Reactive oxygen species (ROS) is one of the important biomarkers of oxidative stress, and it can function as second messengers during inflammatory signaling [33] and contribute to proinflammatory effects and nuclear factor-κB activation in immune cells [34] and keratinocytes [18]. IFN-γ has been shown to increase ROS generation in cultured human retinal pigment epithelial (RPE) cells [35], mouse primary hepatocytes [36], mouse biliary epithelial cells (BECs) [37], human endothelial cells [38], and human keratinocytes [18]. Taken together, these previous data suggest that intracellular ROS levels are intimately associated with the development of inflammation dependent on cell types. BCL is the nutritious liquid isolated from fresh bamboo stems which contain various biologically active components, such as flavonoid, phenolic compounds, polyphenolic compounds, chlorogenic acid derivatives, and various organic acids. Many of these ingredients have been reported to have antioxidant effect [15, 16, 39, 40]. As expected, we directly demonstrated the antioxidant activity of BCL in this study, indicating that the antioxidant activity of BCL contributes to the inhibition of NF-κB and thereby suppresses the production of TARC and MDC in human keratinocytes.

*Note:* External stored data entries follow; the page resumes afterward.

-- ==== Sys2Proof/Machine/Ops.lean ====
section
/-! DEFINITION. The shared operations under every meaning: enables, free values, trace records, the tray, the health
grade, certificates, key rows, virtual devices and Domain Time. -/

namespace Sys2Proof.Machine

/-- What JTAG may ask for (R156). -/
inductive DebugTarget where
  | window
  | coreHalt
  | coreStep
  | memory
  | keyMaterial
  | factoryTest
  deriving DecidableEq, Repr

namespace State

def running (s : State) : Bool := s.sys.phase == .running
def now (s : State) : Time := s.sys.btime
def poolRole (s : State) : Bool := s.glb.role == 1

/-- Test state, then open debug or a DEBUG_UNLOCK past step 1: what every Agreement, formation and Parse request is refused with
(R136, R155, R157). -/
def joinGate (s : State) : Option Status :=
  if s.lcd.state = 1 then some stLcState
  else if s.lcd.debugOpen || s.lcd.busy == some .unlock then some stDebugOpen
  else none

/-- R156: open debug adds the window, halt and step of the trust core, and memory as a debug master; never key material or the
factory test modes. -/
def debugReaches (s : State) : DebugTarget → Bool
  | .window => s.lcd.debugOpen
  | .coreHalt => s.lcd.debugOpen
  | .coreStep => s.lcd.debugOpen
  | .memory => s.lcd.debugOpen
  | .keyMaterial => false
  | .factoryTest => false

/-! ### Enables (R93 to R96) -/

def areaOn (s : State) (b : Nat) : Bool := s.clk.enArea.getLsbD b
def portOn (s : State) (b : Nat) : Bool := s.clk.enPort.getLsbD b
def mcOn (s : State) (c : ChanId) : Bool := s.clk.enMc.getLsbD c.toNat
def linkOn (s : State) (l : LinkId) : Bool := s.clk.enLink.getLsbD l.toNat
def fnOn (s : State) (f : Fn) : Bool := s.clk.enFn.getLsbD f.toNat

/-! ### Free values -/

/-- Draw 256 bits from the entropy source. -/
def draw (s : State) : BitVec 256 × State := (Config.entropy s.freeCtr, { s with freeCtr := s.freeCtr + 1 })

/-! ### Interrupts and counters -/

def msi (s : State) (f : Fn) (v : BitVec 11) : State := if s.portOn portStaging then s.out (.msi f v) else s

/-- Raise the PF's mailbox vector. -/
def msiPf (s : State) : State := s.msi 0 (s.func 0).mbx.vector

/-- Count an event of Table 21-2. -/
def count (s : State) (k n : Nat) : State :=
  { s with tel.counters := Tab.set 0 s.tel.counters k (Tab.get 0 s.tel.counters k + BitVec.ofNat 64 n) }

/-- An engine of Table 18-1 made progress (R523). -/
def progress (s : State) (e : Nat) : State := s.modEng e fun g => { g with progress := g.progress + 1 }

def record (s : State) (c : Cause) (target : Nat) : State := s.out (.record c target)

/-! ### Domains and virtual devices -/

/-- Domain Time of a slot (R414). -/
def domTime (s : State) (d : Slot) : BitVec 64 := s.now + (s.dom d).time.corr

/-- A slot that is held: its meters count and its Domain Time runs (R420, R561). -/
def slotHeld (s : State) (d : Slot) : Bool := (s.dom d).phase != .free

def isFragment (s : State) (d : Slot) : Bool := (s.dom d).phase == .fragment

def slots : List Slot := [0, 1, 2, 3, 4, 5, 6, 7]

def allLinks : List LinkId := (List.range 64).map (BitVec.ofNat 6)
def allChans : List ChanId := (List.range 32).map (BitVec.ofNat 5)

/-- The contexts that are not FREE. -/
def liveCtxs (s : State) : List CtxId :=
  (s.fe.ctxs.filter fun e => e.2.phase != .free).map fun e => BitVec.ofNat 10 e.1

/-- The domain slot of a virtual device (R19). -/
def vdSlot (s : State) (v : VdId) : Option Slot := (s.vdev v).slot

/-- The domain slot of a context: that of its virtual device (R456). -/
def ctxSlot (s : State) (c : CtxId) : Option Slot :=
  match (s.ctx c).vd with
  | none => none
  | some v => s.vdSlot v

/-- The virtual device a link, a channel or a program slot is bound to (R504). -/
def linkVd (s : State) (l : LinkId) : Option VdId :=
  (s.vd.vds.find? fun e => e.2.present && e.2.links.getLsbD l.toNat).map fun e => BitVec.ofNat 6 e.1
def chanVd (s : State) (c : ChanId) : Option VdId :=
  (s.vd.vds.find? fun e => e.2.present && e.2.chans.getLsbD c.toNat).map fun e => BitVec.ofNat 6 e.1
def progVd (s : State) (p : ProgId) : Option VdId :=
  (s.vd.vds.find? fun e => e.2.present && e.2.progs.getLsbD p.toNat).map fun e => BitVec.ofNat 6 e.1

/-- The link is bound to a virtual device of the slot. -/
def linkInSlot (s : State) (l : LinkId) (d : Slot) : Bool :=
  match s.linkVd l with
  | none => false
  | some v => s.vdSlot v == some d

/-- An AGREED link whose Agreement is in the slot. -/
def agreedIn (s : State) (l : LinkId) (d : Slot) : Bool :=
  (s.link l).core.phase == .agreed && (s.link l).core.slot == d

/-! ### Trace (R587 to R593) -/

def traceFlags (c : Option CtxId) (d : Option Slot) : Byte :=
  (if c.isSome then 1 else 0) ||| (match d with
    | none => 0
    | some x => 0x10 ||| ((x.setWidth 8) <<< 1))

/-- Append a record, giving it the next sequence number (R588). -/
def tracePush (s : State) (r : TraceRec) : State :=
  { s with tel := { s.tel with fifo := s.tel.fifo ++ [{ r with seq := s.tel.seq }], seq := s.tel.seq + 1 } }

/-- The LOST record that goes before the next record once room has returned (R591). -/
def traceLost (s : State) : State :=
  if s.tel.lostSince = 0 then s
  else
    let t := s.tracePush {
      stamp := s.now, type := 0x09, flags := 0, ctx := 0, layer := 0, operator := 0, seq := 0,
      arg := leBytes 4 s.tel.lostSince.toNat ++ zeros 8 }
    { t with tel.lostSince := 0, tel.overflow := true }

/-- Add to a saturating 24-bit count. -/
def lostAdd (x : BitVec 24) (n : Nat) : BitVec 24 := BitVec.ofNat 24 (Nat.min (x.toNat + n) 0xFFFFFF)

/-- Build a record of an event while run is set (R587), filter it (R590) and queue it; a record dropped takes its number
(R591). -/
def trace (s : State) (type : Byte) (c : Option CtxId) (d : Option Slot) (layer operator : BitVec 16) (arg : Bytes) :
    State :=
  let passes := s.tel.typeMask.getLsbD type.toNat &&
    (!s.tel.filterEn || (match c with
      | none => true
      | some x => x == s.tel.filterCtx))
  if s.tel.run && s.tel.active && passes then
    let room := if type = 0x08 then 4096 else 4080
    if s.tel.fifo.length + (if s.tel.lostSince = 0 then 0 else 1) < room then
      s.traceLost.tracePush {
        stamp := s.now, type := type, flags := traceFlags c d,
        ctx := (c.getD 0).setWidth 16, layer := layer, operator := operator, seq := 0, arg := fitTo 12 arg }
    else { s with tel.lost := lostAdd s.tel.lost 1, tel.lostSince := satInc s.tel.lostSince, tel.seq := s.tel.seq + 1 }
  else s

/-- A TIME_MARK of a held slot (R592). -/
def timeMark (s : State) (d : Slot) : State :=
  let t := (s.dom d).time
  if (s.dom d).phase = .free then s
  else s.trace 0x08 none (some d) 0 0 (leBytes 8 (s.now + t.corr).toNat ++ [b2w t.locked 8, t.stratum.setWidth 8, 0, 0])

/-- Discard the FIFO, counting its records as lost when `counted` (R501, R593). -/
def traceDiscard (s : State) (counted : Bool) : State :=
  { s with tel.fifo := [], tel.lostSince := 0, tel.active := false,
           tel.lost := if counted then lostAdd s.tel.lost s.tel.fifo.length else s.tel.lost }

/-! ### Tray (R67, R68) -/

def trayStamp (s : State) : State := { s with tray.stamp := (s.now >>> 20).setWidth 32 }

/-- The I3C static address (Table 2-19). -/
def trayAddress (s : State) : BitVec 7 := 0x58 + s.sys.straps.trayAddr.setWidth 7

/-- A private read of the tray sideband (R68): the status record of Table 2-15 at offset 0x00, its 8 bytes; zeros elsewhere. -/
def trayRead (s : State) (off : Byte) : Bytes :=
  let t := s.tray
  if off = 0 then [t.grade, t.reason, t.request, t.ellipsisCount] ++ leBytes 4 t.stamp.toNat else zeros 8

/-- Send the first pending value when none is outstanding and the sideband answers (R67). -/
def traySend (s : State) : State :=
  match s.tray.outstanding, s.tray.pending with
  | none, v :: rest =>
    if s.portOn portTray then ({ s with tray.outstanding := some v, tray.pending := rest }).out (.trayIbi v) else s
  | _, _ => s

/-- A change named by a value of Table 14: one pending flag per value (R67). -/
def trayPost (s : State) (v : Byte) : State :=
  let s := s.trayStamp
  if s.tray.outstanding = some v ∨ v ∈ s.tray.pending then s
  else ({ s with tray.pending := s.tray.pending ++ [v] }).traySend

/-! ### Key rows (R159 to R192) -/

def keyUsable (s : State) (r : Nat) : Bool := (s.row r).valid

/-- The first `n` bytes of a row's material. -/
def keyBytes (s : State) (r n : Nat) : Bytes := leBytes n (s.row r).material.toNat

/-- The rows that hold a 256-bit AES key: k_data, k_tweak and k_tag, link, staging, program and transport keys (Table 6-7). -/
def aesRow (r : Nat) : Bool :=
  (decide (57 ≤ r) && decide (r ≤ 184) && (r - 57) % 4 != 2) || (decide (249 ≤ r) && decide (r ≤ 1784)) ||
    (decide (1785 ≤ r) && decide (r ≤ 2552) && (r - 1785) % 3 != 0) || (decide (2553 ≤ r) && decide (r ≤ 2824))

/-- Round keys 13 and 14 that the key store computes for what is written into a row (R192). -/
def tailOf (r : Nat) (m : BitVec 288) : BitVec 256 := if aesRow r then leBv 256 (tailKeys (leBytes 32 m.toNat)) else 0

/-- Write a key into a row: its count restarts (R171). A row out of use takes no key (R188). -/
def writeKey (s : State) (r : Nat) (m : BitVec 288) (p : KeyParent) (tense : BitVec 2) (d : Slot) (gen : BitVec 32) :
    State :=
  let o := s.row r
  if o.outOfUse then s
  else s.setRow r { o with valid := true, material := m, tail := tailOf r m, parent := p, tense := tense, slot := d, gen := gen,
                           use := 0 }

/-- Erase a row, its spare mapping standing (R187). -/
def blankRow (o : KeyRow) : KeyRow := { spared := o.spared, outOfUse := o.outOfUse }

def eraseRow (s : State) (r : Nat) : State := s.setRow r (blankRow (s.row r))

/-- The chain of store parents of a row reaches `target` within `fuel` steps (R167). -/
def chainReaches (s : State) (target : KeyParent) : Nat → KeyParent → Bool
  | 0, _ => false
  | n + 1, p =>
    if p = target then true
    else match p with
      | .row q => s.chainReaches target n (s.row q.toNat).parent
      | _ => false

/-- Erase every row whose chain of store parents reaches `target` (R167). Chains are at most 4 long. -/
def eraseSubtree (s : State) (target : KeyParent) : State :=
  { s with keys.rows := Tab.mapAll {} (fun _ r => if s.chainReaches target 5 r.parent then blankRow r else r) s.keys.rows }

/-- Invalidate a row at the key store: it and its subtree are erased, and orphan_done is set (R167). -/
def keyInvalidateRow (s : State) (r : Nat) : State :=
  ((s.eraseRow r).eraseSubtree (.row (BitVec.ofNat 12 r))).keyEvent kevOrphanDone

/-- Count uses of a row, saturating at the 44-bit counter's end (R171). -/
def useKey (s : State) (r n : Nat) : State :=
  let o := s.row r
  if o.valid then s.setRow r { o with use := BitVec.ofNat 44 (Nat.min (o.use.toNat + n) (2 ^ 44 - 1)) } else s

/-- KMAC-based derivation from a key of 32 bytes (R159). -/
def kdf (k : Bytes) (label : String) (x : Bytes) (bits : Nat) : Bytes := kmac256 k x bits (ascii label)

/-- The rows of Table 6-7. -/
def rowDrs (d : Slot) : Nat := 10 + 4 * d.toNat
def rowHall (d : Slot) : Nat := 11 + 4 * d.toNat
def rowDcs (d : Slot) : Nat := 12 + 4 * d.toNat
def rowMember (d : Slot) : Nat := 13 + 4 * d.toNat
def rowIndex (i : KeyIdx) : Nat := 41 + i.toNat
def rowMemKey (i : KeyIdx) (future : Bool) : Nat := 57 + 8 * i.toNat + (if future then 4 else 0)
def rowLas (l : LinkId) : Nat := 185 + l.toNat
def rowLink (l : LinkId) (c : Cls) (dir : Nat) (k : Nat) : Nat := 249 + 24 * l.toNat + 6 * c.toNat + 3 * dir + k
def rowSss (f : Fn) : Nat := 1785 + 3 * f.toNat
def rowStage (f : Fn) (dir : Nat) : Nat := 1785 + 3 * f.toNat + 1 + dir
def rowProg (p : ProgId) : Nat := 2553 + p.toNat
def rowActing (d : Slot) : Nat := 2825 + d.toNat

/-- The slot holds a member secret. -/
def hasMember (s : State) (d : Slot) : Bool := (s.row (rowMember d)).valid

/-! ### Identity and certificates (R162, R163, R383 to R385) -/

/-- The order of P-384 (FIPS 186-5). -/
def p384Order : Nat := 2 ^ 384 - 0x389cb27e0bc8d220a7e5f24db74f58851313e695333ad68d

/-- The ECDSA P-384 private key of a derivation output: d = (c mod (n - 1)) + 1, c big-endian (R162). -/
def ecdsaScalar (c : Bytes) : Nat := beNat c % (p384Order - 1) + 1

/-- The identity and the alias ECDSA outputs, 56 bytes over two rows (Table 6-7). -/
def idScalar (s : State) : Nat := ecdsaScalar (s.keyBytes 5 36 ++ s.keyBytes 6 20)
def aliasScalar (s : State) : Nat := ecdsaScalar (s.keyBytes 8 36 ++ s.keyBytes 9 20)

/-- The rows of the identity keys, and those of the alias keys, give their keys (R167, R168). -/
def idUsable (s : State) : Bool := s.keyUsable 4 && s.keyUsable 5 && s.keyUsable 6
def aliasUsable (s : State) : Bool := s.keyUsable 7 && s.keyUsable 8 && s.keyUsable 9

def idKeys (s : State) : Bytes := Config.mldsaPublic (s.keyBytes 4 32) ++ Config.ecdsaPublic s.idScalar

/-- The device identity digest (R163). -/
def idDigest (s : State) : Bytes := sha384 s.idKeys

def aliasKeys (s : State) : Bytes := Config.mldsaPublic (s.keyBytes 7 32) ++ Config.ecdsaPublic s.aliasScalar

def aliasDigest (s : State) : Bytes := sha384 s.aliasKeys

/-- The signature block of R113 by the alias keys: over the digest with a context string, and over the bytes. -/
def aliasSign (s : State) (ctxString : String) (bytes : Bytes) : Bytes :=
  Config.mldsaSign (s.keyBytes 7 32) (sha384 bytes) (ascii ctxString) ++ Config.ecdsaSign s.aliasScalar bytes ++ zeros 13

/-- Both halves of a signature block verify under a key pair of 2,689 bytes (R113, R120). -/
def sigOk (keys : Bytes) (ctxString : String) (bytes sig : Bytes) : Bool :=
  Config.mldsaVerify (keys.take 2592) (sha384 bytes) (ascii ctxString) (sig.take 4627) &&
    Config.ecdsaVerify (keys.drop 2592) bytes (slice sig 4627 96) && zeroAt sig 4723 13
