/-- A Function Level Reset that the staging port cannot carry yet is kept until it can (R34, R134). -/
def flrKeep (s : State) (f : Fn) : State :=
  if s.sys.flrEarly.contains f then s else
    let y := s.sys
    { s with sys := { y with flrEarly := y.flrEarly ++ [f] } }

/-- Strobe hd_flr_ack; the disabled port holds it low (R34). -/
def flrAckPut (s : State) (f : Fn) : State := if s.portOn portStaging then s.out (.flrAck f) else s.flrKeep f

/-- RETIRE's actions (R499). -/
def retireFn (s : State) (f : Fn) : State :=
  let s := (s.ctxsOfFn f).foldl destroyCtx s
  let s := s.sessDrop f
  let ack := (s.func f).flrPending
  let s := s.modFunc f fun k => { k with phase := .closed, mbx := {}, spdm := 0, idle := [], qsel := 0, flrPending := false }
  let s := { s with clk.enFn := setBitTo s.clk.enFn f.toNat false }
  if ack then s.flrAckPut f else s

/-- The Function Level Reset of the PF (R501). -/
def flrPf (s : State) : State :=
  let cs := s.ctxsOfFn 0
  let s := cs.foldl (fun (s : State) c => s.comma c causeHostRequest) s
  let s := (cs.filter (· != 0)).foldl (fun (s : State) c =>
    let s := (s.objsOf c).foldl (fun (s : State) e => s.unmapObj c e.1) s
    (s.releaseActivity c).setCtx c {}) s
  let s := (s.sessDrop 0).mbxCancel 0
  let s := s.modFunc 0 fun k => { k with mbx := {}, spdm := 0, idle := [], qsel := 0 }
  let s := { s with tel.run := false }
  ((s.traceDiscard true).controlContext).out (.flrAck 0)

/-- hd_flr_valid (R64, R134, R500). The request stays up until its acknowledgement, so one that meets the disabled port is
acted on when the port is enabled. -/
def flr (s : State) (f : Fn) : State :=
  if !s.running || !s.portOn portStaging then s.flrKeep f
  else if f = 0 then s.flrPf
  else
    match (s.func f).phase with
    | .closed => s.out (.flrAck f)
    | ph =>
      let s := s.modFunc f fun k => { k with flrPending := true, phase := if ph = .opened then .draining else ph }
      let s := s.msiPf
      if ph = .drained ∨ !s.fnWork f ∨ (s.ctxsOfFn f).isEmpty then s.retireFn f else s

/-- The Function Level Resets that were kept are acted on once the staging port is on (R34, R64). -/
def flrLate (s : State) : State :=
  let fs := s.sys.flrEarly
  fs.foldl flr { s with sys.flrEarly := [] }

end State

end Sys2Proof.Machine
end

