/-! ### PROG_GO -/

/-- Every link of every stage is AGREED in the program's slot (Table 11-12, PROG_LINK). -/
def linksAgreed (s : State) (p : ProgId) (d : ProgDesc) : Bool :=
  d.stages.all fun st => (bitsOf (st.inLinks ||| st.outLinks)).all fun l => s.agreedIn (BitVec.ofNat 6 l) (s.prog p).slot

/-- The part of the src buffer a stage reads: its first line is read once. -/
def stageSrc (d : ProgDesc) (st : Stage) (t : Trans) : Trans :=
  let a := packedBytes (srcFmt d st) st.elemBase
  { t with target := t.target + BitVec.ofNat 64 a
           len := packedBytes (srcFmt d st) (st.elemBase + st.elemCount) - a }

/-- Add a stage's local tiles from its bytes. -/
def addLocal (s : State) (p : ProgId) (d : ProgDesc) (n i : Nat) (st : Stage) (bs : Bytes) : State :=
  (List.range st.tileCount).foldl (fun (s : State) t =>
    let o := packedBytes (srcFmt d st) (st.first t) - packedBytes (srcFmt d st) st.elemBase
    s.addUnit p d n i t st srcLocal (if st.kind = kindForward then formOutput else formRaw)
      (slice bs o (tileBytes (srcFmt d st) (st.valid t)))) s

/-- Read the local contributions of every stage that takes src, in stage order. They are Indicative: a line that holds
verdict fence entries is waited for (R336). -/
def readLocal (s : State) (x : Cmd) (p : ProgId) (d : ProgDesc) (n : Nat) (t : Trans) :
    List (Stage × Nat) → List McRsp → State × Got Unit
  | [], rsps => (s, .ok () rsps)
  | (st, i) :: rest, rsps =>
    if st.localIn && st.inStage == 0xFF then
      if s.rangeFenced (stageSrc d st t) (stageSrc d st t).len then (s, .wait)
      else match s.getRange (.program x.ctx p (BitVec.ofNat 32 n)) x 0 (stageSrc d st t) rsps with
      | (u, .ok bs r2) => (u.addLocal p d n i st bs).readLocal x p d n t rest r2
      | (u, g) => (u, toUnit g)
    else s.readLocal x p d n t rest rsps

/-- An accepted PROG_GO reads its local contributions once its context's groups of the moment of acceptance are Confirmed
(R270, R336). Where the row's answers do not suffice nothing is read. -/
def goRead (s : State) (c : CtxId) (k : Word) (p : ProgId) (d : ProgDesc) (n : Nat) (rsps : List McRsp) : State :=
  match s.findCmd c 2 k, (s.iterOf p n).bind (·.go) with
  | some x, some go =>
    let done (s : State) : State :=
      (s.modIter p n fun it => { it with go := some { go with localRead := true } }).progPass p n
    if go.localRead then s
    else match go.src with
    | none => done s
    | some t =>
      if !x.refs.isEmpty then s
      else match s.fabFetch x (if t.fabric then [(0, { t with len := srcExtent d })] else []) with
      | some v => v
      | none => match s.readLocal x p d n t d.stages.zipIdx rsps with
        | (_, .wait) => s
        | (v, .failed _ a) => (v.faultIter p n progMem stProgFault true).alarmComma (.ctx c) a
        | (v, .ok _ _) => done v
  | _, _ => s

/-- An accepted PROG_GO opens its iteration; its local contributions arrive (R330, R341). One whose iteration has faulted
already ends with that fault's status (R345). -/
def goAccept (s : State) (x : Cmd) (p : ProgId) (d : ProgDesc) (n : Nat) : State :=
  let ts := goTrans x
  let info : GoInfo := { ctx := x.ctx, k := x.k, elemOffset := leAt x.body 24 6, src := ts.1, dst := ts.2 }
  let u := s.modProg p fun g => { g with nextGo := n + 1 }
  match (s.prog p).faultedAhead.find? fun e => e.1 == n with
  | some e => (u.modProg p fun g => { g with faultedAhead := g.faultedAhead.filter fun y => y.1 != n }).cmdResult x.ctx 2 x.k
      e.2 0
  | none =>
    let u := (u.openIter p n (some info)).modCmd x.ctx 2 x.k fun y => { y with refs := s.ctxRefs x.ctx }
    let now := s.now
    let u := u.modIter p n fun it => { it with
      go := some info
      stages := d.stages.zipIdx.foldl (fun m y =>
        if y.1.localIn && y.1.inStage == 0xFF then
          let run := Tab.get ({} : StageRun) m y.2
          Tab.set {} m y.2 { run with arrivals := run.arrivals ++ [(srcLocal, now)] }
        else m) it.stages }
    if x.cancel then u.faultIter p n progCancel stCancelled true
    else if !s.linksAgreed p d then u.faultIter p n progLink stProgFault true
    else u.progPass p n

/-- R331, R332: the command is checked and accepted, then reads; a further row goes on with its reads. -/
def opGo (s : State) (c : CtxId) (k : Word) (rsps : List McRsp) : State :=
  match s.runningCmd c 2 k opProgGo with
  | none => s
  | some x =>
    let p : ProgId := byteAt x.body 0
    let n := leAt x.body 4 4
    let mine := match (s.iterOf p n).bind (·.go) with
      | some i => i.ctx == c && i.k == k
      | none => false
    match (s.prog p).desc with
    | none => s.cmdResult c 2 k stProgSlot 0
    | some d =>
      if mine then s.goRead c k p d n rsps
      else match s.goCheck x p d with
      | some e => s.cmdResult c 2 k e.1 e.2
      | none => if s.goOver x p d then s else (s.goAccept x p d n).goRead c k p d n rsps

/-- Table 11-1, PROG_UNLOAD. -/
def opUnload (s : State) (c : CtxId) (k : Word) : State :=
  match s.runningCmd c 2 k opProgUnload with
  | none => s
  | some x =>
    let p : ProgId := byteAt x.body 0
    if x.cancel then s.cmdResult c 2 k stCancelled 0
    else if !s.progMine c p || (s.prog p).phase == .free then s.cmdResult c 2 k stProgSlot 0
    else (s.unloadProg p).cmdResult c 2 k stOk 0

/-! ### Contributions (R334 to R339) -/

/-- A stage accepts a form (R334). -/
def tileFormOk (d : ProgDesc) (st : Stage) (f : BitVec 3) : Bool :=
  if st.kind = kindForward then f == formOutput
  else f == formRaw || f == (if d.compact then formOutput else formXpf)

/-- PROG_MALFORMED of one group, before its unit is whole. -/
def contribBad (d : ProgDesc) (st : Stage) (l : LinkId) (x : Contrib) (len : Nat) (tile : Tile) : Bool :=
  x.reserved || !st.inLinks.getLsbD l.toNat || decide (len < 8) ||
    (if x.form = formAbandon then len != 8 || x.part != 0 || !x.last || x.tile != 0
     else
       !tileFormOk d st x.form || x.tile % 32 != 0 || decide (x.tile < st.elemBase) ||
         decide (st.elemBase + st.elemCount ≤ x.tile) || decide (5 < x.part) || (!x.last && x.bytes.length != 248) ||
         x.bytes.isEmpty || tile.added.getLsbD l.toNat ||
         (tile.parts.any fun y => y.src == l.toNat &&
           (y.part == x.part || (y.last && decide (y.part < x.part)) || (x.last && decide (x.part < y.part)))))

/-- The whole unit of a source once its last part and all below it are there. -/
def wholeUnit (ps : List TilePart) (src : Nat) : Option Bytes :=
  let mine := ps.filter fun y => y.src == src
  match mine.find? fun y => y.last with
  | none => none
  | some z =>
    if mine.length = z.part + 1 then
      some ((List.range (z.part + 1)).flatMap fun i => ((mine.find? fun y => y.part == i).map (·.bytes)).getD [])
    else none

/-- Take a group that names an open iteration, or one that may be opened. -/
def takeContrib (s : State) (p : ProgId) (d : ProgDesc) (n : Nat) (l : LinkId) (stamp : Time) (x : Contrib) (len : Nat) :
    State :=
  let bad (s : State) : State := (s.openIter p n none).faultIter p n progMalformed stProgFault true
  match d.stages[x.stage]? with
  | none => bad s
  | some st =>
    let t := (x.tile - st.elemBase) / 32
    let run := match s.iterOf p n with
      | some it => Tab.get ({} : StageRun) it.stages x.stage
      | none => {}
    if contribBad d st l x len (Tab.get {} run.tiles t) then bad s
    else if x.form = formAbandon then (s.openIter p n none).faultIter p n progUpstream stProgFault true
    else
      let s := s.openIter p n none
      let part : TilePart := { src := l.toNat, part := x.part, last := x.last, bytes := x.bytes }
      let s := s.modIter p n fun it =>
        let run := Tab.get ({} : StageRun) it.stages x.stage
        let tile := Tab.get ({} : Tile) run.tiles t
        let run := { run with
          tiles := Tab.set {} run.tiles t { tile with parts := tile.parts ++ [part] }
          arrivals := if run.arrivals.any (fun a => a.1 == l.toNat) then run.arrivals else run.arrivals ++ [(l.toNat, stamp)] }
        { it with stages := Tab.set {} it.stages x.stage run }
      let parts := match s.iterOf p n with
        | some it => (Tab.get ({} : Tile) (Tab.get ({} : StageRun) it.stages x.stage).tiles t).parts
        | none => []
      match wholeUnit parts l.toNat with
      | none => s
      | some u =>
        match unitCheck d x.form (st.valid t) u with
        | some cause => s.faultIter p n cause stProgFault true
        | none => (s.addUnit p d n x.stage t st l.toNat x.form u).progPass p n

/-- The first REDUCE group a link cluster holds: taken, kept waiting, or discarded (R337, R345). -/
def opTake (s : State) (l : LinkId) : State :=
  if !s.running || !s.areaOn areaReduction then s
  else
    let isRed (h : RxHeld) : Bool := hdrDest h.header == destReduce && hdrKind h.header == kindSealed && h.cls == 2
    match (s.link l).io.held.find? isRed with
    | none => s
    | some h =>
      let p : ProgId := (hdrCtx h.header).setWidth 8
      let g := s.prog p
      let x := contribOf h.payload
      let gone (s : State) : State :=
        (s.modLink l fun k => { k with io := { k.io with held := k.io.held.erase h } }).creditReturn l h.cls
      match g.desc with
      | none => (gone s).progLate p
      | some d =>
        let dist := contribDist g h.payload
        let n := g.low + dist
        if g.phase = .ended ∨ 128 ≤ dist ∨ 2 ^ 32 ≤ n ∨ (dist < d.depth ∧ g.endedAhead.contains n) then (gone s).progLate p
        else if d.depth ≤ dist then
          (if g.held then s else s.modProg p fun g => { g with held := true }).redEvent 2
        else (gone s).takeContrib p d n l h.stamp x h.payload.length

/-! ### BUDGET (R558) -/

/-- A BUDGET message taken by the trust core: passed on the power-manager port, or discarded. -/
def opBudget (s : State) (l : LinkId) (src : Member) (delta : BitVec 16) (reservedZero : Bool) : State :=
  if !s.running || (s.link l).core.phase != .agreed then s
  else if !reservedZero || delta == 0 then s.tc0Bad l
  else
    let w : BitVec 64 := ((0 : BitVec 25) ++ (s.link l).core.slot ++ src ++ delta : BitVec 64)
    s.budPut w

end State

def execProgLoad (c : CtxId) (k : Word) (rsps : List McRsp) (s : State) : Host.Outcome State Fault Refusal :=
  settled (s.opLoad c k rsps)
def execProgGo (c : CtxId) (k : Word) (rsps : List McRsp) (s : State) : Host.Outcome State Fault Refusal :=
  settled (s.opGo c k rsps)
def execProgUnload (c : CtxId) (k : Word) (s : State) : Host.Outcome State Fault Refusal := settled (s.opUnload c k)
def execContributionTake (l : LinkId) (s : State) : Host.Outcome State Fault Refusal := settled (s.opTake l)
def execBudget (l : LinkId) (src : Member) (delta : BitVec 16) (reservedZero : Bool) (s : State) :
    Host.Outcome State Fault Refusal := .next (s.opBudget l src delta reservedZero)

end Sys2Proof.Machine
end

In conclusion, BCL significantly suppressed IFN-γ-induced expression of TARC and MDC by inhibiting the activation of ROS/IκB/NF-κB pathways, in a p38 MAPK-independent manner in HaCaT cells. These results are supposed to be due, at least in part, to its antioxidant effects. The blocking of Th2 chemokines by BCL may suppress the infiltration of Th2 cells and lessen inflammation of skin lesions. It suggests that BCL may have a therapeutic potential on skin disease such as atopic dermatitis by inhibiting Th2 chemokines, which is due, at least in part, to its antioxidant capacities.


This work was supported by the National Research Foundation of Korea Grant funded by the Korean Government (no. NRF-2010-413-B00024).